We developed predefined search strategies addressing hepatic domain. For MASLD-related hepatic outcomes, the following strategy was used in PUBMED: (“Fatty Liver” [MeSH] OR “Non-alcoholic Fatty Liver Disease” OR NAFLD OR MASLD OR NASH “metabolic dysfunction–associated steatotic liver disease”) AND (“Ursodeoxycholic Acid”[MeSH] OR UDCA OR ursodiol).
This search strategy was adapted as necessary for each database, which can be found in Supplementary Materials. Filters were applied to identify meta-analyses and systematic reviews.
Eligibility criteria and quality assessment
2.2
The methodological framework followed the PICO approach. The Population included adult patients diagnosed with MASLD or NAFLD or NASH. Only studies explicitly analyzing human subjects were eligible; research based on animal models or in vitro experiments was excluded. The Intervention of interest was treatment with UDCA. The Comparison group consisted of placebo, standard care without UDCA, or alternative active treatments. The Outcomes of interest encompassed hepatic biomarkers, along with reported effect sizes (standardized mean differences) and indicators of heterogeneity and methodological quality. The Study design was limited to systematic reviews that synthesized randomized or non-randomized controlled clinical trials. No language restrictions were applied. Two independent reviewers (A. R. K. and D. N. A.) screened the studies, while a third independent reviewer (Y. A. K.) solved the conflicts through discussion process.

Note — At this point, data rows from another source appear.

/-! ## Translation -/

/-- R417 to R419: a commit whose context exists with tables enabled maps or unmaps its pages in ascending order until one fails, and
shows BUSY with the RESULT and the number of pages committed until its end; no other context's tables change, and no memory but
pier, where the table entries lie. A mapped page has a
leaf with its target, an unmapped page none; RESULT is 0 exactly when every page was committed. A commit of a context without
tables ends with RESULT 7, and a write while one runs is discarded. -/
def Obligations.Commits : Prop :=
  ∀ (s : State) (fn : Func) (v va target : Word64) (un : Bool), fnOpen s.dev fn.toNat 0x0B00000 = true →
    va = fnReg s.dev fn.toNat 0x0B00000 0x1000 → target = fnReg s.dev fn.toNat 0x0B00008 0x1008 →
    ((getCommit s.dev fn.toNat).busy = true → exec (if un then .unmap fn v else .map fn v) s = .next s) ∧
    ((getCommit s.dev fn.toNat).busy = false → fld v 0 2 = (if un then 1 else 0) →
      (ctxOf s.dev fn.toNat (fld va 48 7)).filter (fun cr => tblOn (tblOf s.dev cr)) = none →
      exec (if un then .unmap fn v else .map fn v) s =
        .next { s with dev := setCommit s.dev fn.toNat { busy := true, result := 7, done := 0, cr := 0 } }) ∧
    (∀ cr q r, (getCommit s.dev fn.toNat).busy = false → fld v 0 2 = (if un then 1 else 0) →
      ctxOf s.dev fn.toNat (fld va 48 7) = some cr → tblOn (tblOf s.dev cr) = true →
      q = { cr := cr, unmap := un, large := bitOf v 2, read := bitOf v 3, write := bitOf v 4 } →
      r = commitPages (freezeMaps s.dev cr) q (fld va 0 48) (fld target 0 60) 0 (fld v 5 8 + 1) →
      exec (if un then .unmap fn v else .map fn v) s = .next { s with
        dev := setCommit (squash r.1 cr) fn.toNat
          { busy := true, result := BitVec.ofNat 8 r.2.1, done := BitVec.ofNat 9 r.2.2, cr := BitVec.ofNat 12 cr } } ∧
      (r.2.1 = 0 ↔ r.2.2 = fld v 5 8 + 1) ∧ r.2.2 ≤ fld v 5 8 + 1 ∧
      (∀ c, c ≠ cr → getMaps (squash r.1 cr) c = getMaps s.dev c) ∧ (squash r.1 cr).host = s.dev.host ∧
      (squash r.1 cr).tiles = s.dev.tiles) ∧
    (∀ d q a b m, commitPage d q a b = .ok m →
      (q.unmap = false → ∃ l, l ∈ m.leaves ∧ l.va = a ∧ l.large = q.large ∧ l.target = b % 2 ^ 60 ∧ l.read = q.read ∧ l.write = q.write) ∧
      (q.unmap = true → ∀ l, l ∈ m.leaves → l.va ≠ a)) ∧
    ((getCommit s.dev fn.toNat).busy = true →
      exec (.commitEnd fn) s = .next { s with dev := setCommit s.dev fn.toNat { getCommit s.dev fn.toNat with busy := false } })

/-! ## Faults and teardown -/

/-- R414, R432 to R435, R470, R500: an error completion and a completion timeout end alike: a context's request faults it with
F_XLATE_PERM, and a mailbox or an image read ends with its error code. A free engine takes the context that has waited longest;
the end of a teardown frees the engine, and the FAULTED context can be armed. A fault of a context that is not FAULTED makes it so
and queues its teardown. -/
def Obligations.ErrorsAndTeardown : Prop :=
  ∀ (s : State),
    (∀ cr : RecNo, s.dev.clk.stopped = false →
      exec (.pcieErrorCompletion (.context cr)) s = .next { s with dev := ctxFault s.dev cr.toNat fXlatePerm { unit := 8 } } ∧
      exec (.pcieCompletionTimeout (.context cr)) s = .next { s with dev := ctxFault s.dev cr.toNat fXlatePerm { unit := 8 } }) ∧
    exec (.pcieErrorCompletion .truMailbox) s =
      .next { s with dev := { s.dev with tru := { s.dev.tru with result := 10, respLen := 0 } } } ∧
    exec (.pcieCompletionTimeout .truMailbox) s =
      .next { s with dev := { s.dev with tru := { s.dev.tru with result := 10, respLen := 0 } } } ∧
    (∀ fn op r, s.dev.toll.queue = (fn, op) :: r →
      exec (.pcieErrorCompletion (.tollMailbox fn)) s = .next { s with dev := endMbx s.dev fn.toNat 6 0 } ∧
      exec (.pcieCompletionTimeout (.tollMailbox fn)) s = .next { s with dev := endMbx s.dev fn.toNat 6 0 }) ∧
    (s.dev.boot.stage = 2 →
      exec (.pcieErrorCompletion .bootRead) s =
        .next { s with dev := { s.dev with boot := { s.dev.boot with stage := 1, error := 7 } } } ∧
      exec (.pcieCompletionTimeout .bootRead) s =
        .next { s with dev := { s.dev with boot := { s.dev.boot with stage := 1, error := 7 } } }) ∧
    (s.dev.boot.piBusy = true → (getPart s.dev s.dev.boot.piPart.toNat).reload = false →
      exec (.pcieErrorCompletion .partitionImage) s =
        .next { s with dev := { s.dev with boot := { s.dev.boot with piBusy := false, piResult := 7 } } } ∧
      exec (.pcieCompletionTimeout .partitionImage) s =
        .next { s with dev := { s.dev with boot := { s.dev.boot with piBusy := false, piResult := 7 } } }) ∧
    (∀ (rec : RecNo) (r : List RecNo), s.dev.flt.waiting = rec :: r → s.dev.flt.engines.length < 4 → s.dev.clk.stopped = false →
      exec (.teardownStart rec) s = .next { s with
        dev := { s.dev with flt := { s.dev.flt with engines := s.dev.flt.engines ++ [rec], waiting := r } } }) ∧
    (∀ rec : RecNo, 4 ≤ s.dev.flt.engines.length → exec (.teardownStart rec) s = .next s) ∧
    (∀ rec : RecNo, rec ∈ s.dev.flt.engines → commitRuns s.dev rec.toNat = false → s.dev.clk.stopped = false →
      (getCtx s.dev rec.toNat).st = .faulted → (getPart s.dev (getCtx s.dev rec.toNat).part.toNat).phase ≠ .resetting →
      ∃ d2, exec (.teardownDone rec) s = .next (s.settled d2) ∧ d2.flt.engines = s.dev.flt.engines.erase rec ∧
        (getCtx d2 rec.toNat).st = .faulted ∧ (getCtx d2 rec.toNat).tornDown = true ∧ (getCtx d2 rec.toNat).tearing = false) ∧
    (∀ (cr code : Nat) (i : Info), (getCtx s.dev cr).st ≠ .free → (getCtx s.dev cr).st ≠ .faulted → cr < 4096 →
      (getCtx (ctxFault s.dev cr code i) cr).st = .faulted ∧ (getCtx (ctxFault s.dev cr code i) cr).tearing = true ∧
      (getSteps (ctxFault s.dev cr code i) cr).cur = none ∧ (getSteps (ctxFault s.dev cr code i) cr).nxt = none ∧
      (ctxFault s.dev cr code i).flt.waiting = s.dev.flt.waiting ++ [BitVec.ofNat 12 cr])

Insufficient methodological rigor was defined a priori based on critical domains of the AMSTAR-2 tool. Systematic reviews were excluded if they failed to meet one or more of the following key methodological criteria: absence of a clearly defined PICO question; lack of a comprehensive and reproducible literature search strategy; absence of a risk-of-bias assessment of the included primary studies; unclear or inappropriate methods for data synthesis. Reviews failing in these critical domains were considered methodologically unreliable for inclusion in an umbrella review.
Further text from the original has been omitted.